Stored data
-- ==== Sys2Proof/Laws/Constants.lean ====
section
/-! SUPPORT. The named constants as numerals, and the ranges of the types made of them, so that no
later proof unfolds a constant. -/

namespace Sys2Proof

theorem Config.alphabetSize_eq : Config.alphabetSize = 256 := rfl
theorem Config.symbolCount_eq : Config.symbolCount = 257 := rfl
theorem Config.unitBits_eq : Config.unitBits = 8 := rfl
theorem Config.valueBits_eq : Config.valueBits = 9 := rfl
theorem Config.magicBits_eq : Config.magicBits = 32 := rfl
theorem Config.maxCodeBits_eq : Config.maxCodeBits = 256 := rfl
theorem Config.codeLenBits_eq : Config.codeLenBits = 9 := rfl
theorem Config.magic_eq : Config.magic = 0xFACE8201 := rfl

namespace Machine

/-- A symbol is 0 to 256 (00_scope.md R8). -/
theorem symbol_lt (x : Symbol) : x.val < 257 := x.isLt

/-- A leaf's value is 0 to 511 (00_scope.md R10). -/
theorem leafValue_lt (v : LeafValue) : v.toNat < 512 := v.isLt

/-- A unit of the input is 0 to 255 (00_scope.md R9). -/
theorem inputUnit_lt (b : InputUnit) : b.toNat < 256 := b.isLt

@[simp] theorem symbolOfByte_val (b : InputUnit) : (symbolOfByte b).val = b.toNat := rfl

/-- A symbol that is no sentinel is the symbol of a unit. -/
theorem symbolOfByte_ofNat {x : Symbol} (h : x.val < 256) : symbolOfByte (BitVec.ofNat Config.unitBits x.val) = x :=
  Fin.ext (Nat.mod_eq_of_lt h)

@[simp] theorem sentinel_val : sentinel.val = 256 := rfl
@[simp] theorem sentinelValue_toNat : sentinelValue.toNat = 256 := rfl

/-- A symbol's leaf value is the symbol. -/
@[simp] theorem valueOfSymbol_toNat (x : Symbol) : (valueOfSymbol x).toNat = x.val :=
  Nat.mod_eq_of_lt (Nat.lt_trans (symbol_lt x) (by decide : 257 < 2 ^ Config.valueBits))

theorem valueOfSymbol_injective : Function.Injective valueOfSymbol := fun x y h =>
  Fin.ext (by rw [← valueOfSymbol_toNat x, h, valueOfSymbol_toNat])

end Machine

/-- `BuiltArena` at one handle, in numerals. -/
theorem BuiltArena.at_handle {arena : Machine.Arena} (b : BuiltArena arena) (h : Handle) :
    (h.toNat < 257 → (Machine.nodeAt arena h).leaf = true ∧ (Machine.nodeAt arena h).value.toNat = h.toNat) ∧
    (257 ≤ h.toNat → h.toNat < 513 →
      (Machine.nodeAt arena h).leaf = false ∧ (Machine.nodeAt arena h).left.toNat < h.toNat ∧
        (Machine.nodeAt arena h).right.toNat < h.toNat) := b h

theorem symbolValues_length : symbolValues.length = 257 := by
  rw [symbolValues, List.length_map, List.length_finRange]

theorem symbolValues_nodup : symbolValues.Nodup :=
  (List.nodup_finRange _).map Machine.valueOfSymbol_injective

/-- The leaf values of symbols are 0 to 256. -/
theorem mem_symbolValues {v : LeafValue} : v ∈ symbolValues ↔ v.toNat < 257 := by
  simp only [symbolValues, List.mem_map, List.mem_finRange, true_and]
  constructor
  · rintro ⟨x, rfl⟩
    rw [Machine.valueOfSymbol_toNat]
    exact Machine.symbol_lt x
  · intro h
    exact ⟨⟨v.toNat, h⟩, BitVec.eq_of_toNat_eq (Machine.valueOfSymbol_toNat _)⟩

end Sys2Proof
end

- Aim of the task
Transcribe, exactly as written, all lines of the entries above from the first to the one containing "theorem Config.unitBits_eq : Config.unitBits", and no more.

- Problem solution
-- ==== Sys2Proof/Laws/Constants.lean ====
section
/-! SUPPORT. The named constants as numerals, and the ranges of the types made of them, so that no
later proof unfolds a constant. -/

namespace Sys2Proof

theorem Config.alphabetSize_eq : Config.alphabetSize = 256 := rfl
theorem Config.symbolCount_eq : Config.symbolCount = 257 := rfl
theorem Config.unitBits_eq : Config.unitBits = 8 := rfl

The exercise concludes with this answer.